WA will take care of you when you’re old. Here’s how.
The state is reportedly the first in the nation to provide a long-term care benefit, which will help pay for nursing care for the old and infirm.
Adriana Hutchings was 33 and pregnant with her first child when her mother’s health began to deteriorate. Suddenly, Hutchings was faced with a choice: helping care for her mother in Olympia, or continuing her life and career in Seattle. Ultimately, Hutchings left her business-development and marketing job to move south and assist her mother. The move allowed her to also care for her grandmother, who lived with Hutchings' mom at the time and suffered from dementia.
That was 2003, and the beginning of 14 years Hutchings would spend as a full-time caregiver — not just for her mom and grandma, but also for her father, who fell ill later.
“I was really happy to do it, but it was a strain,” Hutchings recalled this week. “And in the meantime, I was starting to have my own family. Juggling that with taking care of my elders was really difficult.”

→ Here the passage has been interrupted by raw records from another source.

@[simp] theorem setNZ_a (v : Byte) : (s.setNZ v).a = s.a := rfl
@[simp] theorem setNZ_x (v : Byte) : (s.setNZ v).x = s.x := rfl
@[simp] theorem setNZ_y (v : Byte) : (s.setNZ v).y = s.y := rfl
@[simp] theorem setNZ_sp (v : Byte) : (s.setNZ v).sp = s.sp := rfl
@[simp] theorem setNZ_pc (v : Byte) : (s.setNZ v).pc = s.pc := rfl
@[simp] theorem setNZ_flags (v : Byte) : (s.setNZ v).flags = s.flags.setNZ v := rfl
@[simp] theorem setNZ_halted (v : Byte) : (s.setNZ v).halted = s.halted := rfl
@[simp] theorem setNZ_nmiPrev (v : Byte) : (s.setNZ v).nmiPrev = s.nmiPrev := rfl
@[simp] theorem setNZ_nmiPending (v : Byte) : (s.setNZ v).nmiPending = s.nmiPending := rfl
@[simp] theorem setNZ_iPoll (v : Byte) : (s.setNZ v).iPoll = s.iPoll := rfl
@[simp] theorem setNZ_pollOk (v : Byte) : (s.setNZ v).pollOk = s.pollOk := rfl
@[simp] theorem setNZ_mem (v : Byte) : (s.setNZ v).mem = s.mem := rfl
@[simp] theorem setNZ_readOnly (v : Byte) : (s.setNZ v).readOnly = s.readOnly := rfl
@[simp] theorem setNZ_config (v : Byte) : (s.setNZ v).config = s.config := rfl
@[simp] theorem setNZ_irqLine (v : Byte) : (s.setNZ v).irqLine = s.irqLine := rfl
@[simp] theorem setNZ_nmiLine (v : Byte) : (s.setNZ v).nmiLine = s.nmiLine := rfl
@[simp] theorem setNZ_host (v : Byte) : (s.setNZ v).host = s.host := rfl
@[simp] theorem setNZ_outcome (v : Byte) : (s.setNZ v).outcome = s.outcome := rfl
@[simp] theorem setNZ_event (v : Byte) : (s.setNZ v).event = s.event := rfl
@[simp] theorem setNZ_cycles (v : Byte) : (s.setNZ v).cycles = s.cycles := rfl
@[simp] theorem setNZ_trace (v : Byte) : (s.setNZ v).trace = s.trace := rfl
@[simp] theorem setNZ_peek (v : Byte) (adr : Word) : (s.setNZ v).peek adr = s.peek adr := rfl
@[simp] theorem setNZ_writable (v : Byte) (adr : Word) : (s.setNZ v).writable adr = s.writable adr := rfl
@[simp] theorem setNZ_busWrite (v : Byte) (adr : Word) (u : Byte) : (s.setNZ v).busWrite adr u = s.busWrite adr u := rfl

@[simp] theorem setPoll_a (p i : Bool) : (s.setPoll p i).a = s.a := rfl
@[simp] theorem setPoll_x (p i : Bool) : (s.setPoll p i).x = s.x := rfl
@[simp] theorem setPoll_y (p i : Bool) : (s.setPoll p i).y = s.y := rfl
@[simp] theorem setPoll_sp (p i : Bool) : (s.setPoll p i).sp = s.sp := rfl
@[simp] theorem setPoll_pc (p i : Bool) : (s.setPoll p i).pc = s.pc := rfl
@[simp] theorem setPoll_flags (p i : Bool) : (s.setPoll p i).flags = s.flags := rfl
@[simp] theorem setPoll_halted (p i : Bool) : (s.setPoll p i).halted = s.halted := rfl
@[simp] theorem setPoll_nmiPrev (p i : Bool) : (s.setPoll p i).nmiPrev = s.nmiPrev := rfl
@[simp] theorem setPoll_nmiPending (p i : Bool) : (s.setPoll p i).nmiPending = s.nmiPending := rfl
@[simp] theorem setPoll_iPoll (p i : Bool) : (s.setPoll p i).iPoll = i := rfl
@[simp] theorem setPoll_pollOk (p i : Bool) : (s.setPoll p i).pollOk = p := rfl
@[simp] theorem setPoll_mem (p i : Bool) : (s.setPoll p i).mem = s.mem := rfl
@[simp] theorem setPoll_readOnly (p i : Bool) : (s.setPoll p i).readOnly = s.readOnly := rfl
@[simp] theorem setPoll_config (p i : Bool) : (s.setPoll p i).config = s.config := rfl
@[simp] theorem setPoll_irqLine (p i : Bool) : (s.setPoll p i).irqLine = s.irqLine := rfl
@[simp] theorem setPoll_nmiLine (p i : Bool) : (s.setPoll p i).nmiLine = s.nmiLine := rfl
@[simp] theorem setPoll_host (p i : Bool) : (s.setPoll p i).host = s.host := rfl
@[simp] theorem setPoll_outcome (p i : Bool) : (s.setPoll p i).outcome = s.outcome := rfl
@[simp] theorem setPoll_event (p i : Bool) : (s.setPoll p i).event = s.event := rfl
@[simp] theorem setPoll_cycles (p i : Bool) : (s.setPoll p i).cycles = s.cycles := rfl
@[simp] theorem setPoll_trace (p i : Bool) : (s.setPoll p i).trace = s.trace := rfl
@[simp] theorem setPoll_peek (p i : Bool) (adr : Word) : (s.setPoll p i).peek adr = s.peek adr := rfl
@[simp] theorem setPoll_writable (p i : Bool) (adr : Word) : (s.setPoll p i).writable adr = s.writable adr := rfl
@[simp] theorem setPoll_busWrite (p i : Bool) (adr : Word) (u : Byte) : (s.setPoll p i).busWrite adr u = s.busWrite adr u := rfl

@[simp] theorem clearHaltAndNmi_a : (s.clearHaltAndNmi).a = s.a := rfl
@[simp] theorem clearHaltAndNmi_x : (s.clearHaltAndNmi).x = s.x := rfl
@[simp] theorem clearHaltAndNmi_y : (s.clearHaltAndNmi).y = s.y := rfl
@[simp] theorem clearHaltAndNmi_sp : (s.clearHaltAndNmi).sp = s.sp := rfl
@[simp] theorem clearHaltAndNmi_pc : (s.clearHaltAndNmi).pc = s.pc := rfl
@[simp] theorem clearHaltAndNmi_flags : (s.clearHaltAndNmi).flags = s.flags := rfl
@[simp] theorem clearHaltAndNmi_halted : (s.clearHaltAndNmi).halted = false := rfl
@[simp] theorem clearHaltAndNmi_nmiPrev : (s.clearHaltAndNmi).nmiPrev = s.nmiPrev := rfl
@[simp] theorem clearHaltAndNmi_nmiPending : (s.clearHaltAndNmi).nmiPending = false := rfl
@[simp] theorem clearHaltAndNmi_iPoll : (s.clearHaltAndNmi).iPoll = s.iPoll := rfl
@[simp] theorem clearHaltAndNmi_pollOk : (s.clearHaltAndNmi).pollOk = s.pollOk := rfl
@[simp] theorem clearHaltAndNmi_mem : (s.clearHaltAndNmi).mem = s.mem := rfl
@[simp] theorem clearHaltAndNmi_readOnly : (s.clearHaltAndNmi).readOnly = s.readOnly := rfl
@[simp] theorem clearHaltAndNmi_config : (s.clearHaltAndNmi).config = s.config := rfl
@[simp] theorem clearHaltAndNmi_irqLine : (s.clearHaltAndNmi).irqLine = s.irqLine := rfl
@[simp] theorem clearHaltAndNmi_nmiLine : (s.clearHaltAndNmi).nmiLine = s.nmiLine := rfl
@[simp] theorem clearHaltAndNmi_host : (s.clearHaltAndNmi).host = s.host := rfl
@[simp] theorem clearHaltAndNmi_outcome : (s.clearHaltAndNmi).outcome = s.outcome := rfl
@[simp] theorem clearHaltAndNmi_event : (s.clearHaltAndNmi).event = s.event := rfl
@[simp] theorem clearHaltAndNmi_cycles : (s.clearHaltAndNmi).cycles = s.cycles := rfl
@[simp] theorem clearHaltAndNmi_trace : (s.clearHaltAndNmi).trace = s.trace := rfl
@[simp] theorem clearHaltAndNmi_peek (adr : Word) : (s.clearHaltAndNmi).peek adr = s.peek adr := rfl
@[simp] theorem clearHaltAndNmi_writable (adr : Word) : (s.clearHaltAndNmi).writable adr = s.writable adr := rfl
@[simp] theorem clearHaltAndNmi_busWrite (adr : Word) (u : Byte) : (s.clearHaltAndNmi).busWrite adr u = s.busWrite adr u := rfl

@[simp] theorem log_a (e : BusAccess) : (s.log e).a = s.a := rfl
@[simp] theorem log_x (e : BusAccess) : (s.log e).x = s.x := rfl
@[simp] theorem log_y (e : BusAccess) : (s.log e).y = s.y := rfl
@[simp] theorem log_sp (e : BusAccess) : (s.log e).sp = s.sp := rfl
@[simp] theorem log_pc (e : BusAccess) : (s.log e).pc = s.pc := rfl
@[simp] theorem log_flags (e : BusAccess) : (s.log e).flags = s.flags := rfl
@[simp] theorem log_halted (e : BusAccess) : (s.log e).halted = s.halted := rfl
@[simp] theorem log_nmiPrev (e : BusAccess) : (s.log e).nmiPrev = s.nmiPrev := rfl
@[simp] theorem log_nmiPending (e : BusAccess) : (s.log e).nmiPending = s.nmiPending := rfl
@[simp] theorem log_iPoll (e : BusAccess) : (s.log e).iPoll = s.iPoll := rfl
@[simp] theorem log_pollOk (e : BusAccess) : (s.log e).pollOk = s.pollOk := rfl
@[simp] theorem log_mem (e : BusAccess) : (s.log e).mem = s.mem := rfl
@[simp] theorem log_readOnly (e : BusAccess) : (s.log e).readOnly = s.readOnly := rfl
@[simp] theorem log_config (e : BusAccess) : (s.log e).config = s.config := rfl
@[simp] theorem log_irqLine (e : BusAccess) : (s.log e).irqLine = s.irqLine := rfl
@[simp] theorem log_nmiLine (e : BusAccess) : (s.log e).nmiLine = s.nmiLine := rfl
@[simp] theorem log_host (e : BusAccess) : (s.log e).host = s.host := rfl
@[simp] theorem log_outcome (e : BusAccess) : (s.log e).outcome = s.outcome := rfl
@[simp] theorem log_event (e : BusAccess) : (s.log e).event = s.event := rfl
@[simp] theorem log_cycles (e : BusAccess) : (s.log e).cycles = s.cycles := rfl
@[simp] theorem log_trace (e : BusAccess) : (s.log e).trace = s.trace ++ [e] := rfl
@[simp] theorem log_peek (e : BusAccess) (adr : Word) : (s.log e).peek adr = s.peek adr := rfl
@[simp] theorem log_writable (e : BusAccess) (adr : Word) : (s.log e).writable adr = s.writable adr := rfl
@[simp] theorem log_busWrite (e : BusAccess) (adr : Word) (u : Byte) : (s.log e).busWrite adr u = s.busWrite adr u := rfl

She said the situation would have been easier if her family members had the resources to hire part-time caregivers, as well as to install ramps and lifts at home to help them get around more easily.
A law recently passed by the Washington state Legislature aims to provide that kind of help. The Long-Term Care Trust Act will provide up to $36,500 per person to pay for nursing care or other services for people no longer able to care for themselves.
That can include not just the elderly, but also younger people who suffer a brain injury or other conditions that cause them to require assistance with daily tasks.
Gov. Jay Inslee signed the measure into law last month. Here’s how the new program works and who’s eligible.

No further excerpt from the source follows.